Market specific ones... * Commercial Observer (NYC) * Crain's (Chicago) * [Fill in City] Business Jouranl (bizjourals.com)
And then, of course, you have all the various industry trade groups (I'm prob missing plenty, but here are a bunch) -- they all have news/blogs/feeds/whatever and several have magazines.
My Italian grandmother. They seem to know everything about everyone
Twitter for Real Estate News (Originally Posted: 02/06/2017)
I've sifted through most of the content posted here with regard to where many of you in the industry get your news. I've noticed that hardly anyone is mentioning twitter as a source. For those that have tried (like myself), is there simply too much "noise" on the site that you can't get to relevant information? Would the industry benefit from a CRE-specific twitter-esque platform? In terms of breaking news, I've found Twitter users to be some of the most timely--well ahead of the biz journals and industry sites.
I've used it, but honestly, how timely are you looking for? I can't really think of anything happening NOWNOWNOW that would be an issue for me in CRE that I wouldn't already be getting from another source just as quickly. IE FOMC fallout on rates, national emergency, entire market crash, etc. Granted I have CNBC/Bloomberg on in my office all day on the tv, so take that with a grain of salt. Anything important locally I'll see with the business journal or my local network, and anything nationally will be on Bisnow, NREI, WSJ RE section, etc. But nothing that I need to see on any kind of immediate timeline like if I was trading an event driven HF strategy. Real estate just isn't that fast.

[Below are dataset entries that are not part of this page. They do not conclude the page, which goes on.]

/-- The Stencil engine. TRANSLATE, VALIDATE, RESUME, ABORT: on a free engine that has a descriptor of the row's operation to take now
(R58, R92), the run starts with the outcome of the start checks of R454 and claims its message's chain (R90, R128); else nothing
happens. A VALIDATE writes nothing but its completion record (R106). A RESUME goes on with the suspended run over the tiles it
supplies and, its output complete, extends the chain (R111). An ABORT discards the suspended run and completes with 0x1042, or
with 0x1016 when there is none (R111). STN_RUN_END: a refused run completes its tag with the refusal 64 lane cycles after its
start (R454); a translation whose output fits writes its output, extends the chain by one link, writes its completion record and
completes its tag (R106, R107, R109). The evaluation of the stencil itself is the model's stnEval. -/
def Obligations.StencilRunsComplete : Prop :=
  (∀ p ∈ ([(.translate, 1), (.validate, 2), (.resume, 3), (.abort, 4)] : List ((LaneId → Instr) × Nat)),
    ∀ (n : LaneId) (s : State), (s.lane n).stn.run = none →
      ((s.lane n).stn.pick s.laneClk p.2 = none → exec (p.1 n) s = .next s)
      ∧ ∀ o, (s.lane n).stn.pick s.laneClk p.2 = some o → Runs (p.1 n) s fun u =>
        (u.lane n).stn.q = (s.lane n).stn.q.erase o
          ∧ (∃ r, (u.lane n).stn.run = some r ∧ r.op = o ∧ r.refusal = (s.lane n).stnRefusal o ∧ r.startClk = s.laneClk)
          ∧ (p.2 ≠ 4 → (s.lane n).stnRefusal o = none → ∃ m, (u.lane n).msg (sHandle o.desc) = some m ∧ m.claim = some 4)
          ∧ (u.lane n).tmem = (s.lane n).tmem ∧ s.onlyLane u n)
  ∧ (∀ (n : LaneId) (o : StnOp) (s : State), (s.lane n).stn.run = none → (s.lane n).st ≠ 4 → inTileMem (sCompl o.desc) 32 = true →
      let at0 := sCompl o.desc - 0x10000000
      ((s.lane n).stn.pick s.laneClk 2 = some o → (s.lane n).stnRefusal o = none → Runs (.validate n) s fun u =>
        Runs (.stnRunEnd n) u fun w => (w.lane n).stn.run = none
          ∧ ∃ b : Bytes, b.length = 32 ∧ (w.lane n).tmem = memWrite (s.lane n).tmem at0 b)
      ∧ ((s.lane n).stn.pick s.laneClk 4 = some o → (s.lane n).stnRefusal o = none → Runs (.abort n) s fun u =>
          (∀ c ∈ (u.lane n).stn.ctxs, c.h ≠ sHandle o.desc)
            ∧ Runs (.stnRunEnd n) u fun w => memRead (w.lane n).tmem at0 2 = [0x42#8, 0x10#8])
      ∧ ((s.lane n).stn.pick s.laneClk 4 = some o → (s.lane n).stnRefusal o = some 0x1016 → Runs (.abort n) s fun u =>
          Runs (.stnRunEnd n) { u with laneClk := u.laneClk + 64 } fun w => memRead (w.lane n).tmem at0 2 = [0x16#8, 0x10#8])
      ∧ (∀ c more m k, (s.lane n).stn.pick s.laneClk 3 = some o → (s.lane n).stnRefusal o = none →
          (s.lane n).stn.ctxs.find? (fun c => c.h = sHandle o.desc) = some c → (s.lane n).chain (sOut o.desc) = some more →
          (∀ i ∈ c.chain, sideAlloc ((s.lane n).sideW i) = true) →
          (∀ x ∈ c.cuts, x ≤ 256 * (c.chain ++ more).length ∧ (c.bounded = true → x ≤ c.outMax)) → c.code = 0 → c.canon = false →
          (s.lane n).msg (sHandle o.desc) = some m → m.canonTile = endTile → s.hmKey m.hm = some k → m.trace.length < 15 →
          Runs (.resume n) s fun u => Runs (.stnRunEnd n) u fun w =>
            (∃ b : Bytes, b.length = 32 ∧ b.take 2 = [0, 0] ∧ (w.lane n).tmem
                = memWrite ((s.lane n).stnWrite (c.chain ++ more) c.out c.written (c.cuts.foldl max c.written)).tmem at0 b)
              ∧ (∀ c ∈ (w.lane n).stn.ctxs, c.h ≠ sHandle o.desc)
              ∧ ∃ m', (w.lane n).msg (sHandle o.desc) = some m' ∧ m'.hm.step = m.hm.step + 1
                ∧ m'.hm.chain = linkTag k m.hm.chain (outDigest k false c.out) (0x100 + n) (m.hm.step + 1)))
  ∧ (∀ (n : LaneId) (r : StnRun) (s : State), (s.lane n).stn.run = some r → (s.lane n).st ≠ 4 →
    let d := r.op.desc
    (∀ code, r.refusal = some code → s.laneClk < r.startClk + 64 → exec (.stnRunEnd n) s = .next s)
    ∧ (r.refusal = none ∨ r.startClk + 64 ≤ s.laneClk → Runs (.stnRunEnd n) s fun u =>
        (u.lane n).stn.run = none ∧ (u.lane n).stn.q = (s.lane n).stn.q)
    ∧ (∀ tg rd code, (s.lane n).tags.find? (fun g => g.id = r.op.tag) = some tg → (s.thr n tg.thr).run = .waitTag rd r.op.tag →
        rd ≠ 0 → r.refusal = some code → r.startClk + 64 ≤ s.laneClk → Runs (.stnRunEnd n) s fun u =>
          (u.thr n tg.thr).run = .run ∧ (u.thr n tg.thr).rd rd = code.setWidth 32)
    ∧ (∀ ts ch m k, r.refusal = none → sOp d = 1 → sIn2 d = noVal → (s.lane n).chain (sIn d) = some ts →
        (s.lane n).chain (sOut d) = some ch → (s.lane n).badTile ts = none → (s.lane n).msg (sHandle d) = some m →
        s.verifyChains (s.lane n) m [sIn d] = 0 → s.hmKey m.hm = some k → m.trace.length < 15 → m.canonTile = endTile →
        inTileMem (sCompl d) 32 = true →
        let e := stnEval r.bin (sId d) (sSrc d) (sDst d) false ((s.lane n).content ts) none (Bytes.le d 12 2)
          (s.fullBeat m.hm.beat / 100000 : Nat)
        e.code = 0 → e.canon = false → (∀ x ∈ e.cuts, x ≤ 256 * ch.length ∧ x ≤ r.op.outMax) →
        Runs (.stnRunEnd n) s fun u =>
          (∃ b : Bytes, b.length = 32 ∧ b.take 2 = [0, 0] ∧ (u.lane n).tmem
              = memWrite ((s.lane n).stnWrite ch e.out 0 (e.cuts.foldl max 0)).tmem (sCompl d - 0x10000000) b)
            ∧ (∃ m', (u.lane n).msg (sHandle d) = some m' ∧ m'.hm.step = m.hm.step + 1
              ∧ m'.hm.chain = linkTag k m.hm.chain (outDigest k false e.out) (0x100 + n) (m.hm.step + 1))
            ∧ ∀ tg, (s.lane n).tags.find? (fun g => g.id = r.op.tag) = some tg → ∀ rd, (s.thr n tg.thr).run = .waitTag rd r.op.tag →
                rd ≠ 0 → (u.thr n tg.thr).run = .run ∧ (u.thr n tg.thr).rd rd = 0))

/-- How a hart's instruction retires: its result in rd, nothing written when rd is x0, the pc past the instruction, two
counters counted; nothing else of the hart but counter overflow bits changes. -/
def Obligations.HartRetires : Prop :=
  ∀ (x : Hart) (rd : Nat) (v : D64) (k : Nat),
    (rd ≠ 0 → (x.ret rd v k).rd rd = v) ∧ (rd = 0 → (x.ret rd v k).x = x.x) ∧ (∀ r, r ≠ rd → (x.ret rd v k).rd r = x.rd r)
      ∧ (x.ret rd v k).pc = x.pc + BitVec.ofNat 64 k
      ∧ x.ret rd v k = { x with x := (x.ret rd v k).x, pc := (x.ret rd v k).pc, wait := .none, csr := (x.ret rd v k).csr
                                pmu := (x.ret rd v k).pmu }

/-- Vendor instructions of a hart that may issue them, with no trigger set up (R150 to R153, R230, R235, R238, R239): BEAT.READ gives the beat number;
BEAT.WAIT gives it at once when the target is reached, else waits; HM.CHECK of a good record gives 0; HM.STEP writes the
extended chain and step word and gives 0; TILE.CHECK gives the tile's word; JRN.APPEND presents its record and waits. -/
def Obligations.HartVendorOperationsComplete : Prop :=
  ∀ (h : HartId) (rd rs1 rs2 : XReg) (s : State), (s.hart h).ready = true → (s.hart h).armed = false →
    let x := s.hart h
    let va := (x.rd rs1).toNat
    let n := (x.rd rs2).toNat
    let s1 := s.hcount h 51
    (x.vendor none (some 4) (some 5) = none →
      (Runs (.hartBeatRead h rd) s fun u => u.hart h = x.ret rd (BitVec.ofNat 64 s.btm.beat) 4 ∧ s.onlyHart u h)
      ∧ (va ≤ s.btm.beat → Runs (.hartBeatWait h rd rs1) s fun u =>
          u.hart h = x.ret rd (BitVec.ofNat 64 s.btm.beat) 4 ∧ s.onlyHart u h)
      ∧ (s.btm.beat < va → s.takeable h = none → s.localPend h = false → Runs (.hartBeatWait h rd rs1) s fun u =>
          u.hart h = { x with wait := .beat rd va } ∧ s.onlyHart u h))
    ∧ (x.vendor (some 8) (some 9) (some 10) = none → va % 8 = 0 →
      (∀ ps k, 33 ≤ n → n ≤ 2048 → s1.vendorRange h 1 va n 5 = .ok ps → s1.partsBad ps = false →
        s1.right h ((Hallmark.ofBytes (s1.partsRead ps)).lane % 16) 2 = true → s1.hmKey (Hallmark.ofBytes (s1.partsRead ps)) = some k →
        s1.hmJudge (Hallmark.ofBytes (s1.partsRead ps)) k (digestOf k ((s1.partsRead ps).drop 32)) = (0, none) →
        Runs (.hmCheck h rd rs1 rs2) s fun u => u.hart h = (s1.hart h).ret rd 0 4 ∧ s.onlyHart u h)
      ∧ (∀ p0 ps ws k,
          let b := s1.partsRead p0
          let m := Hallmark.ofBytes b
          let len := Bytes.le b 32 2
          s1.vendorRange h 1 va 40 7 = .ok p0 → s1.partsBad p0 = false → len ≤ 2008 → m.step ≠ 15 →
          s1.vendorRange h 1 va (40 + len) 7 = .ok ps → s1.vendorRange h 2 (va + 8) 16 7 = .ok ws → s1.partsBad ps = false →
          s1.hmKey m = some k →
          Runs (.hmStep h rd rs1) s fun u => u = (s1.storeAt h ws
              (Bytes.ofNatLE 8 (linkTag k m.chain (digestOf k ((s1.partsRead ps).drop 32)) 0x400 (m.step + 1)).toNat
                ++ Bytes.ofNatLE 8 (setBits (Bytes.le b 16 8) 27 20 (m.step + 1)))).hartRet h rd 0)
      ∧ (∀ a ps, s1.xlRange h 1 va 256 = .ok ((a, 256) :: ps) → s1.region a = .tile → a % 256 = 0 → (tileSpot a).2 < 0x5D0000 →
          s1.right h (tileSpot a).1 0 = true →
          let l := s.lane (tileSpot a).1
          let w := l.sideW ((tileSpot a).2 / 256)
          let c := if !sideAlloc w ∨ sideFill w = 0 then 0x1206 else if l.tileOk ((tileSpot a).2 / 256) then 0 else 0x1201
          Runs (.tileCheck h rd rs1) s fun u =>
            u.hart h = (s1.hart h).ret rd (BitVec.ofNat 64 (bits w 63 56 * 2 ^ 40 + sideNext w * 2 ^ 25 + sideFill w * 2 ^ 16 + c)) 4
              ∧ s.onlyHart u h))
    ∧ (∀ p0 ps, x.vendor (some 0) (some 1) (some 2) = none → va % 64 = 0 →
        let t := s.hcount h 49
        let sz := bits (Bytes.le (t.partsRead p0) 24 8) 55 54
        t.xlRange h 1 va 64 = .ok p0 → p0.all (fun p => t.region p.1 = .dram && t.region (p.1 + p.2 - 1) = .dram) = true →
        t.partsBad p0 = false → sz < 3 → t.xlRange h 1 va (64 * 2 ^ sz) = .ok ps →
        ps.all (fun p => t.region p.1 = .dram && t.region (p.1 + p.2 - 1) = .dram) = true → t.partsBad ps = false →
        coreCheck (t.partsRead ps) = 0 → (s.ring 16).hold = 0 →
        Runs (.jrnAppend h rd rs1) s fun u =>
          (u.hart h).wait = .jrn rd ∧ (u.hart h).pc = x.pc
            ∧ (u.ring 16).waiting
                = enqueueRec { src := .hart h rd, agent := h, bytes := t.partsRead ps, clk := s.laneClk } (s.ring 16).waiting
            ∧ u = { s with harts := u.harts, jrn := u.jrn })

/-- Vendor CSRs and counters of a hart in M-mode with no trigger set up, and its interrupts: kseal takes SEAL unless SEAL_FORCE holds it; BPFLUSH
empties the predictors; reading kerrrec clears VALID; a vendor counter's read gives 32 bits and latches the rest in kpmhi; a
counter that wraps reads 0 and sets OF; a takeable interrupt is taken (R231, R232, R247, R252, R409, R412). -/
def Obligations.HartSystemOperationsComplete : Prop :=
  ∀ (h : HartId) (rd : XReg) (s : State),
    let x := s.hart h
    (x.ready = true → x.armed = false → x.priv = 3 →
      (∀ v : W32, bit (x.csrV 0x7C0) 16 = false → Runs (.ksealWrite h v) s fun u =>
        (u.hart h).csrV 0x5C0 = v.toNat % 2 ∧ (u.hart h).pc = x.pc + 4 ∧ (u.hart h).x = x.x
          ∧ (bit v.toNat 1 = true → (u.hart h).ras = [] ∧ (u.hart h).trained = false) ∧ s.onlyHart u h)
      ∧ (Runs (.bpflush h) s fun u => (u.hart h).ras = [] ∧ (u.hart h).trained = false ∧ (u.hart h).pc = x.pc + 4
          ∧ (u.hart h).csrV 0x5C0 = x.csrV 0x5C0 ∧ (u.hart h).x = x.x ∧ s.onlyHart u h)
      ∧ (Runs (.kerrrecRead h rd) s fun u =>
          (rd.val ≠ 0 → (u.hart h).rd rd = BitVec.ofNat 64 (x.csrV 0xDC0)) ∧ (u.hart h).csrV 0xDC0 = x.csrV 0xDC0 % 2 ^ 31
            ∧ (u.hart h).pc = x.pc + 4 ∧ s.onlyHart u h)
      ∧ (∀ csr i, vcIndex csr = some i → countedEvents.contains i = true → Runs (.vendorCounterRead h rd csr) s fun u =>
          (rd.val ≠ 0 → (u.hart h).rd rd = BitVec.ofNat 64 (SMap.get 0 i x.pmu % 2 ^ 32))
            ∧ (u.hart h).csrV 0xCC2 = (2 ^ 31 + i * 2 ^ 16 + SMap.get 0 i x.pmu / 2 ^ 32) % 2 ^ 64
            ∧ (u.hart h).pc = x.pc + 4 ∧ s.onlyHart u h))
    ∧ (∀ i : Fin 32, Runs (.counterOverflow h i) s fun u =>
        SMap.get 0 i (u.hart h).pmu = 0 ∧ (3 ≤ i.val → ((SMap.get 0 (0x320 + i) (u.hart h).csr)).getLsbD 63 = true)
          ∧ (u.hart h).x = x.x ∧ (u.hart h).pc = x.pc ∧ s.onlyHart u h)
    ∧ (∀ i, x.run = true → x.halted = false → x.wait = .none → x.armed = false → s.takeable h = some i → Runs (.hartInterrupt h) s fun u =>
        u.hart h = x.trapTo true i 0 0 ∧ (∀ k, k ≠ h.val → u.hart k = s.hart k))

/-- A hart's trap into M-mode, with no trigger set up: pc, cause and value saved, MIE moved to MPIE, MPP the old privilege, the pc at the vector
(the privileged architecture, R226). -/
def Obligations.HartTrapEntry : Prop :=
  ∀ (x : Hart) (k tval : Nat), x.priv = 3 → x.armed = false → k < 64 → tval < 2 ^ 64 →
    let y := x.trapTo false k tval 0
    y.priv = 3 ∧ y.virt = false ∧ y.csrV 0x341 = x.pc.toNat ∧ y.csrV 0x342 = k ∧ y.csrV 0x343 = tval
      ∧ bits (y.csrV 0x300) 12 11 = 3 ∧ bits (y.csrV 0x300) 3 3 = 0 ∧ y.x = x.x ∧ y.wait = .none ∧ y.resv = none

What Memos, Investor Presentations, Research Publications Does Everyone Read? (Originally Posted: 05/04/2017)
I've been trying to get into the habit of reading or listening to a quarterly transcript a few times a week for one of the big public's like Equity, Essex, Public Storage, Douglas Emmet. I was wondering if you guys follow particular people/fund managers/REPE shops/debt shops/legal firms/developers that public weekly/monthly publications about the real estate market. I've been on a mission to try to absorb much more information about RE,.
For broader macro stuff, Bill Gross' outlook comes monthly and is pretty solid. You can try ProjectSyndicate as well. I find that your cities' version of the BusinessJournal has a CRE section and usually has the latest deal info. PwC/ULI also do an annual emerging trends report that is very thorough and I have found this to be the best. Interested to hear of who others follow to stay ahead of the curve.